Он хотел, чтобы брак дисциплинировал его. Теперь он заранее планировал свое время, чтобы действовать согласно собственной воле и не идти на поводу у импульсов и капризов. Он стал писать личные письма только по утрам в воскресенье; прерывал встречи и беседы, когда отведенное для них время подходило к концу; он шел во Дворец только тогда, когда в этом действительно была необходимость; он прекращал всякую работу в половине седьмого. Он где-то слышал, что семейная жизнь располагает к лени, и, желая уберечься от подобной опасности, заставлял себя трудиться непрестанно. Если же его одолевала усталость, он начинал работать с двойным усердием, вдохновляясь примером Маресте, который утверждал, что, дабы излечиться от приступов мигрени, нужно погрузиться в математические расчеты.
За обедом он еще продолжал думать о работе, был рассеян и никак не мог избавиться от напряжения и спешки, накладывавших отпечаток на все его поведение. Берта уже поняла, что в такие минуты он все равно продолжает думать о делах и бесполезно стараться привлечь его внимание; она только улыбалась, видя, как плохо ему удаются попытки выглядеть галантным.
— До свидания, милый, смотри не очень там переутомляйся, — говорила она, пока он целовал ее, вытаскивая часы из кармана.

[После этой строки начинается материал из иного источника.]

-- ==== Sys2Proof/Tests/Slice0.lean ====
section
/-! SUPPORT. Tests. An expected value is from 95_test_vectors.md (the vector's id stands in the docstring) or from the
rule named there. A theorem whose name begins test_witness_ shows a state and operands that meet the hypotheses of the
statement it names. -/

namespace Sys2Proof.Tests

open Sys2Proof.Machine

/-- A small state. -/
def st (pc acc flags : Byte) (mem : Memory) : State := { pc := pc, acc := acc, flags := flags, mem := mem }

/-- Whether one step from a state answers a next state, and which. -/
def stepsTo (s t : State) : Bool :=
  match step s with
  | .next t' => decide (t' = t)
  | .fault _ => false
  | .refused _ => false

/-- Whether a transaction from a state answers a next state, and which. -/
def transactsTo (tr : Transaction) (s t : State) : Bool :=
  match transact tr s with
  | .next t' => decide (t' = t)
  | .fault _ => false
  | .refused _ => false

/-- The instruction at the head of a byte sequence, and how many bytes are left after it. -/
def decodesTo (bytes : List Byte) (i : Instr) (left : Nat) : Bool :=
  match decode bytes with
  | .ok (j, rest) => decide (j = i) && decide (rest.length = left)
  | .error _ => false

/-- Whether the decoder rejects a byte sequence, and why. -/
def rejectedAs (bytes : List Byte) (r : DecodeReject) : Bool :=
  match decode bytes with
  | .ok _ => false
  | .error e => decide (e = r)

/-! WellFormed: an `unknown` whose byte is an opcode of the table is refused, and the edges of the ranges of R68 -/

theorem test_wellFormed_refuses_unknown_of_ldi : (Instr.unknown 0x01#8).wellFormed = false := by decide
theorem test_wellFormed_refuses_unknown_of_jmn : (Instr.unknown 0x26#8).wellFormed = false := by decide
theorem test_wellFormed_unknown_range_edges :
    [0x00#8, 0x06#8, 0x0F#8, 0x15#8, 0x1F#8, 0x27#8, 0xFF#8].all (fun b => (Instr.unknown b).wellFormed) = true ∧
      [0x01#8, 0x05#8, 0x10#8, 0x14#8, 0x20#8, 0x26#8].any (fun b => (Instr.unknown b).wellFormed) = false := by decide

/-! Decoding: each row's word, bit by bit from the "encoding" column of the opcode table, operand 1010_0110 -/

theorem test_decode_ldi : decodesTo [0b00000001#8, 0b10100110#8] (.ldi 0xA6#8) 0 = true := by decide
theorem test_decode_lda : decodesTo [0b00000010#8, 0b10100110#8] (.lda 0xA6#8) 0 = true := by decide
theorem test_decode_sta : decodesTo [0b00000011#8, 0b10100110#8] (.sta 0xA6#8) 0 = true := by decide
theorem test_decode_ldf : decodesTo [0b00000100#8, 0b10100110#8] .ldf 1 = true := by decide
theorem test_decode_stf : decodesTo [0b00000101#8, 0b10100110#8] .stf 1 = true := by decide
theorem test_decode_cmp : decodesTo [0b00010000#8, 0b10100110#8] (.cmp 0xA6#8) 0 = true := by decide
theorem test_decode_adi : decodesTo [0b00010001#8, 0b10100110#8] (.adi 0xA6#8) 0 = true := by decide
theorem test_decode_add : decodesTo [0b00010010#8, 0b10100110#8] (.add 0xA6#8) 0 = true := by decide
theorem test_decode_sui : decodesTo [0b00010011#8, 0b10100110#8] (.sui 0xA6#8) 0 = true := by decide
theorem test_decode_sub : decodesTo [0b00010100#8, 0b10100110#8] (.sub 0xA6#8) 0 = true := by decide
theorem test_decode_ldp : decodesTo [0b00100000#8, 0b10100110#8] .ldp 1 = true := by decide
theorem test_decode_jmi : decodesTo [0b00100001#8, 0b10100110#8] (.jmi 0xA6#8) 0 = true := by decide
theorem test_decode_jmp : decodesTo [0b00100010#8, 0b10100110#8] (.jmp 0xA6#8) 0 = true := by decide
theorem test_decode_jiz : decodesTo [0b00100011#8, 0b10100110#8] (.jiz 0xA6#8) 0 = true := by decide
theorem test_decode_jmz : decodesTo [0b00100100#8, 0b10100110#8] (.jmz 0xA6#8) 0 = true := by decide
theorem test_decode_jin : decodesTo [0b00100101#8, 0b10100110#8] (.jin 0xA6#8) 0 = true := by decide
theorem test_decode_jmn : decodesTo [0b00100110#8, 0b10100110#8] (.jmn 0xA6#8) 0 = true := by decide
/-- R68: the low and the high edge of the last range. -/
theorem test_decode_unknown :
    decodesTo [0b00100111#8, 0b10100110#8] (.unknown 0x27#8) 1 = true ∧
      decodesTo [0b11111111#8] (.unknown 0xFF#8) 0 = true := by decide
theorem test_decode_rejects_only_short_streams :
    rejectedAs [] .noOpcode = true ∧ rejectedAs [0x01#8] .noOperand = true := by decide
/-- The operand stands in bits 15:8 of a table word, and a word whose row gives the opcode's bits only has operand 0. -/
theorem test_decodeTableWord :
    decodeTableWord 16 0xA601 = some (.ldi 0xA6#8) ∧ decodeTableWord 8 0xA601 = some (.ldi 0x00#8) ∧
      decodeTableWord 8 0x04 = some .ldf := by decide

/-! Steps. Each is also the witness of the statement about its instruction: the opcode stands at the `pc`. -/

/-- L1. -/
theorem test_ldi : (st 0x00#8 0x33#8 0x00#8 [(0, 0x01#8), (1, 0x05#8)]).opcode = 0x01#8 ∧
    stepsTo (st 0x00#8 0x33#8 0x00#8 [(0, 0x01#8), (1, 0x05#8)])
      (st 0x02#8 0x05#8 0x00#8 [(0, 0x01#8), (1, 0x05#8)]) = true := by decide
/-- F7: the operand of an opcode at 255 is at 0. -/
theorem test_ldi_wraps : stepsTo (st 0xFF#8 0x33#8 0x80#8 [(0, 0x9C#8), (255, 0x01#8)])
    (st 0x01#8 0x9C#8 0x80#8 [(0, 0x9C#8), (255, 0x01#8)]) = true := by decide
/-- L3. -/
theorem test_lda : (st 0x10#8 0x00#8 0x00#8 [(0x10, 0x02#8), (0x11, 0x80#8), (0x80, 0x7F#8)]).opcode = 0x02#8 ∧
    stepsTo (st 0x10#8 0x00#8 0x00#8 [(0x10, 0x02#8), (0x11, 0x80#8), (0x80, 0x7F#8)])
      (st 0x12#8 0x7F#8 0x00#8 [(0x10, 0x02#8), (0x11, 0x80#8), (0x80, 0x7F#8)]) = true := by decide
/-- L5: `lda` of its own opcode cell. -/
theorem test_lda_own_opcode : stepsTo (st 0x10#8 0x00#8 0x00#8 [(0x10, 0x02#8), (0x11, 0x10#8)])
    (st 0x12#8 0x02#8 0x00#8 [(0x10, 0x02#8), (0x11, 0x10#8)]) = true := by decide
/-- L7. -/
theorem test_sta : (st 0x00#8 0x99#8 0x00#8 [(0, 0x03#8), (1, 0x40#8)]).opcode = 0x03#8 ∧
    stepsTo (st 0x00#8 0x99#8 0x00#8 [(0, 0x03#8), (1, 0x40#8)])
      (st 0x02#8 0x99#8 0x00#8 [(0, 0x03#8), (1, 0x40#8), (0x40, 0x99#8)]) = true := by decide
/-- L8: `sta` overwrites its own opcode. -/
theorem test_sta_own_opcode : stepsTo (st 0x30#8 0x77#8 0x00#8 [(0x30, 0x03#8), (0x31, 0x30#8)])
    (st 0x32#8 0x77#8 0x00#8 [(0x30, 0x77#8), (0x31, 0x30#8)]) = true := by decide
/-- L10. -/
theorem test_ldf : (st 0x20#8 0x00#8 0xA5#8 [(0x20, 0x04#8)]).opcode = 0x04#8 ∧
    stepsTo (st 0x20#8 0x00#8 0xA5#8 [(0x20, 0x04#8)]) (st 0x21#8 0xA5#8 0xA5#8 [(0x20, 0x04#8)]) = true := by decide
/-- S9. -/
theorem test_ldf_wraps : stepsTo (st 0xFF#8 0x00#8 0x81#8 [(255, 0x04#8)])
    (st 0x00#8 0x81#8 0x81#8 [(255, 0x04#8)]) = true := by decide
/-- L11. -/
theorem test_stf : (st 0x20#8 0xFE#8 0x00#8 [(0x20, 0x05#8)]).opcode = 0x05#8 ∧
    stepsTo (st 0x20#8 0xFE#8 0x00#8 [(0x20, 0x05#8)]) (st 0x21#8 0xFE#8 0xFE#8 [(0x20, 0x05#8)]) = true := by decide
/-- L12: Z is `acc[0]`, not a zero test. -/
theorem test_stf_even : stepsTo (st 0x20#8 0x02#8 0x01#8 [(0x20, 0x05#8)])
    (st 0x21#8 0x02#8 0x02#8 [(0x20, 0x05#8)]) = true := by decide
/-- A1. -/
theorem test_cmp : (st 0x00#8 0x07#8 0xFE#8 [(0, 0x10#8), (1, 0x07#8)]).opcode = 0x10#8 ∧
    stepsTo (st 0x00#8 0x07#8 0xFE#8 [(0, 0x10#8), (1, 0x07#8)])
      (st 0x02#8 0x07#8 0xFF#8 [(0, 0x10#8), (1, 0x07#8)]) = true := by decide
/-- A2. -/
theorem test_cmp_unequal : stepsTo (st 0x00#8 0x07#8 0xFF#8 [(0, 0x10#8), (1, 0x08#8)])
    (st 0x02#8 0x07#8 0xFE#8 [(0, 0x10#8), (1, 0x08#8)]) = true := by decide
/-- A4. -/
theorem test_adi : (st 0x00#8 0xFF#8 0x80#8 [(0, 0x11#8), (1, 0x01#8)]).opcode = 0x11#8 ∧
    stepsTo (st 0x00#8 0xFF#8 0x80#8 [(0, 0x11#8), (1, 0x01#8)])
      (st 0x02#8 0x00#8 0x81#8 [(0, 0x11#8), (1, 0x01#8)]) = true := by decide
/-- A5. -/
theorem test_adi_clears_z : stepsTo (st 0x00#8 0x7F#8 0x01#8 [(0, 0x11#8), (1, 0x01#8)])
    (st 0x02#8 0x80#8 0x00#8 [(0, 0x11#8), (1, 0x01#8)]) = true := by decide
/-- A8. -/
theorem test_add : (st 0x40#8 0x80#8 0x00#8 [(0x40, 0x12#8), (0x41, 0x50#8), (0x50, 0x80#8)]).opcode = 0x12#8 ∧
    stepsTo (st 0x40#8 0x80#8 0x00#8 [(0x40, 0x12#8), (0x41, 0x50#8), (0x50, 0x80#8)])
      (st 0x42#8 0x00#8 0x01#8 [(0x40, 0x12#8), (0x41, 0x50#8), (0x50, 0x80#8)]) = true := by decide
/-- A7: `add` of its own operand cell. -/
theorem test_add_own_operand : stepsTo (st 0x40#8 0x01#8 0x00#8 [(0x40, 0x12#8), (0x41, 0x41#8)])
    (st 0x42#8 0x42#8 0x00#8 [(0x40, 0x12#8), (0x41, 0x41#8)]) = true := by decide
/-- A9: `sui` adds. -/
theorem test_sui : (st 0x00#8 0x05#8 0x00#8 [(0, 0x13#8), (1, 0x01#8)]).opcode = 0x13#8 ∧
    stepsTo (st 0x00#8 0x05#8 0x00#8 [(0, 0x13#8), (1, 0x01#8)])
      (st 0x02#8 0x06#8 0x00#8 [(0, 0x13#8), (1, 0x01#8)]) = true := by decide
/-- A11. -/
theorem test_sui_to_zero : stepsTo (st 0x00#8 0x05#8 0x00#8 [(0, 0x13#8), (1, 0xFB#8)])
    (st 0x02#8 0x00#8 0x01#8 [(0, 0x13#8), (1, 0xFB#8)]) = true := by decide
/-- A12. -/
theorem test_sub : (st 0x00#8 0x00#8 0x00#8 [(0, 0x14#8), (1, 0x50#8), (0x50, 0x01#8)]).opcode = 0x14#8 ∧
    stepsTo (st 0x00#8 0x00#8 0x00#8 [(0, 0x14#8), (1, 0x50#8), (0x50, 0x01#8)])
      (st 0x02#8 0xFF#8 0x00#8 [(0, 0x14#8), (1, 0x50#8), (0x50, 0x01#8)]) = true := by decide
/-- A14. -/
theorem test_sub_clears_z : stepsTo (st 0x00#8 0x80#8 0x01#8 [(0, 0x14#8), (1, 0x50#8), (0x50, 0x01#8)])
    (st 0x02#8 0x7F#8 0x00#8 [(0, 0x14#8), (1, 0x50#8), (0x50, 0x01#8)]) = true := by decide
/-- J1. -/
theorem test_ldp : (st 0x02#8 0x00#8 0x00#8 [(2, 0x20#8)]).opcode = 0x20#8 ∧
    stepsTo (st 0x02#8 0x00#8 0x00#8 [(2, 0x20#8)]) (st 0x03#8 0x03#8 0x00#8 [(2, 0x20#8)]) = true := by decide
/-- J2. -/
theorem test_ldp_wraps : stepsTo (st 0xFF#8 0x55#8 0x00#8 [(255, 0x20#8)])
    (st 0x00#8 0x00#8 0x00#8 [(255, 0x20#8)]) = true := by decide
/-- J4. -/
theorem test_jmi : (st 0x00#8 0x00#8 0x00#8 [(0, 0x21#8), (1, 0xFF#8)]).opcode = 0x21#8 ∧
    stepsTo (st 0x00#8 0x00#8 0x00#8 [(0, 0x21#8), (1, 0xFF#8)])
      (st 0xFF#8 0x00#8 0x00#8 [(0, 0x21#8), (1, 0xFF#8)]) = true := by decide
/-- J5. -/
theorem test_jmi_wraps : stepsTo (st 0xFF#8 0x00#8 0x00#8 [(0, 0x80#8), (255, 0x21#8)])
    (st 0x80#8 0x00#8 0x00#8 [(0, 0x80#8), (255, 0x21#8)]) = true := by decide
/-- J6. -/
theorem test_jmp : (st 0x00#8 0x00#8 0x00#8 [(0, 0x22#8), (1, 0x10#8), (0x10, 0x40#8)]).opcode = 0x22#8 ∧
    stepsTo (st 0x00#8 0x00#8 0x00#8 [(0, 0x22#8), (1, 0x10#8), (0x10, 0x40#8)])
      (st 0x40#8 0x00#8 0x00#8 [(0, 0x22#8), (1, 0x10#8), (0x10, 0x40#8)]) = true := by decide
/-- J7: `jmp` through its own operand cell. -/
theorem test_jmp_own_operand : stepsTo (st 0x60#8 0x00#8 0x00#8 [(0x60, 0x22#8), (0x61, 0x61#8)])
    (st 0x61#8 0x00#8 0x00#8 [(0x60, 0x22#8), (0x61, 0x61#8)]) = true := by decide
/-- J8. -/
theorem test_jiz_taken : (st 0x00#8 0x00#8 0xFF#8 [(0, 0x23#8), (1, 0x40#8)]).opcode = 0x23#8 ∧
    stepsTo (st 0x00#8 0x00#8 0xFF#8 [(0, 0x23#8), (1, 0x40#8)])
      (st 0x40#8 0x00#8 0xFF#8 [(0, 0x23#8), (1, 0x40#8)]) = true := by decide
/-- J9. -/
theorem test_jiz_not_taken : (st 0xFE#8 0x00#8 0x00#8 [(0xFE, 0x23#8), (0xFF, 0x40#8)]).opcode = 0x23#8 ∧
    stepsTo (st 0xFE#8 0x00#8 0x00#8 [(0xFE, 0x23#8), (0xFF, 0x40#8)])
      (st 0x00#8 0x00#8 0x00#8 [(0xFE, 0x23#8), (0xFF, 0x40#8)]) = true := by decide
/-- J11. -/
theorem test_jmz_taken : (st 0x0C#8 0x00#8 0x01#8 [(0x0C, 0x24#8), (0x0D, 0x0F#8), (0x0F, 0x11#8)]).opcode = 0x24#8 ∧
    stepsTo (st 0x0C#8 0x00#8 0x01#8 [(0x0C, 0x24#8), (0x0D, 0x0F#8), (0x0F, 0x11#8)])
      (st 0x11#8 0x00#8 0x01#8 [(0x0C, 0x24#8), (0x0D, 0x0F#8), (0x0F, 0x11#8)]) = true := by decide
/-- J12. -/
theorem test_jmz_not_taken :
    (st 0x0C#8 0x00#8 0xFE#8 [(0x0C, 0x24#8), (0x0D, 0x0F#8), (0x0F, 0x11#8)]).opcode = 0x24#8 ∧
    stepsTo (st 0x0C#8 0x00#8 0xFE#8 [(0x0C, 0x24#8), (0x0D, 0x0F#8), (0x0F, 0x11#8)])
      (st 0x0E#8 0x00#8 0xFE#8 [(0x0C, 0x24#8), (0x0D, 0x0F#8), (0x0F, 0x11#8)]) = true := by decide
/-- J13. -/
theorem test_jin_taken : (st 0x06#8 0x00#8 0xFE#8 [(6, 0x25#8), (7, 0x02#8)]).opcode = 0x25#8 ∧
    stepsTo (st 0x06#8 0x00#8 0xFE#8 [(6, 0x25#8), (7, 0x02#8)])
      (st 0x02#8 0x00#8 0xFE#8 [(6, 0x25#8), (7, 0x02#8)]) = true := by decide
/-- J14. -/
theorem test_jin_not_taken : (st 0x06#8 0x00#8 0x01#8 [(6, 0x25#8), (7, 0x02#8)]).opcode = 0x25#8 ∧
    stepsTo (st 0x06#8 0x00#8 0x01#8 [(6, 0x25#8), (7, 0x02#8)])
      (st 0x08#8 0x00#8 0x01#8 [(6, 0x25#8), (7, 0x02#8)]) = true := by decide
/-- J15. -/
theorem test_jmn_taken : (st 0x00#8 0x00#8 0x00#8 [(0, 0x26#8), (1, 0x10#8), (0x10, 0x80#8)]).opcode = 0x26#8 ∧
    stepsTo (st 0x00#8 0x00#8 0x00#8 [(0, 0x26#8), (1, 0x10#8), (0x10, 0x80#8)])
      (st 0x80#8 0x00#8 0x00#8 [(0, 0x26#8), (1, 0x10#8), (0x10, 0x80#8)]) = true := by decide
/-- J16. -/
theorem test_jmn_not_taken : (st 0xFF#8 0x00#8 0x01#8 [(0, 0x10#8), (0x10, 0x80#8), (255, 0x26#8)]).opcode = 0x26#8 ∧
    stepsTo (st 0xFF#8 0x00#8 0x01#8 [(0, 0x10#8), (0x10, 0x80#8), (255, 0x26#8)])
      (st 0x01#8 0x00#8 0x01#8 [(0, 0x10#8), (0x10, 0x80#8), (255, 0x26#8)]) = true := by decide
/-- S10. -/
theorem test_unknown : (st 0x10#8 0x12#8 0x34#8 [(0x10, 0xFF#8)]).opcode = 0xFF#8 ∧
    stepsTo (st 0x10#8 0x12#8 0x34#8 [(0x10, 0xFF#8)]) (st 0x11#8 0x12#8 0x34#8 [(0x10, 0xFF#8)]) = true := by decide
/-- F1: 0x00, which the list does not name. -/
theorem test_unknown_zero : stepsTo (st 0x10#8 0x12#8 0x34#8 []) (st 0x11#8 0x12#8 0x34#8 []) = true := by decide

Она знала, что вскоре придет ее время — вечерние часы, которые еще недавно были такими пустыми, а теперь стали самыми отрадными. Коротала она их дома, где частенько проводила целые дни, вкушая счастье быть в своем — в их — доме. Иногда в послеобеденное время она слышала еще непривычный для нее звук мужских шагов в прихожей, но сдерживала себя и не звала мужа, потому что он шел на работу, и эта небольшая, но столь мудро принесенная ради него жертва доставляла ей радость.
К ужину она наряжалась загодя: надевала какой-нибудь летний девичий костюм или простое черное платье, придававшее ей несколько неприступный вид, или же один из своих «дамских» туалетов — нарядный, с глубоким вырезом.
Когда Альбер с серьезным бледным лицом входил в гостиную, нажимая на дверную ручку, она инстинктивно сдерживала свой порыв, зная, что нужно еще чуть подождать; что постепенно, посидев с закрытыми глазами в кресле и преодолев головокружение от усталости, он вернется к ней.
— Не надо ничего говорить. Отдохни, — говорила она, присаживаясь на подлокотник кресла.
Легким движением она проводила рукой по его вискам, по волосам; от этого ласкового прикосновения, казалось, разглаживались морщинки у него на лбу, стиралась горькая складка, появлявшаяся после трудового дня в уголках его сжатых губ, и ей нравилось смотреть, как он, поначалу слабый и изнуренный, оживает благодаря ей, ее легким пальцам и расслабленно улыбается мальчишеской улыбкой.
— Ну и чем ты сегодня занималась? — спрашивал он, открывая глаза.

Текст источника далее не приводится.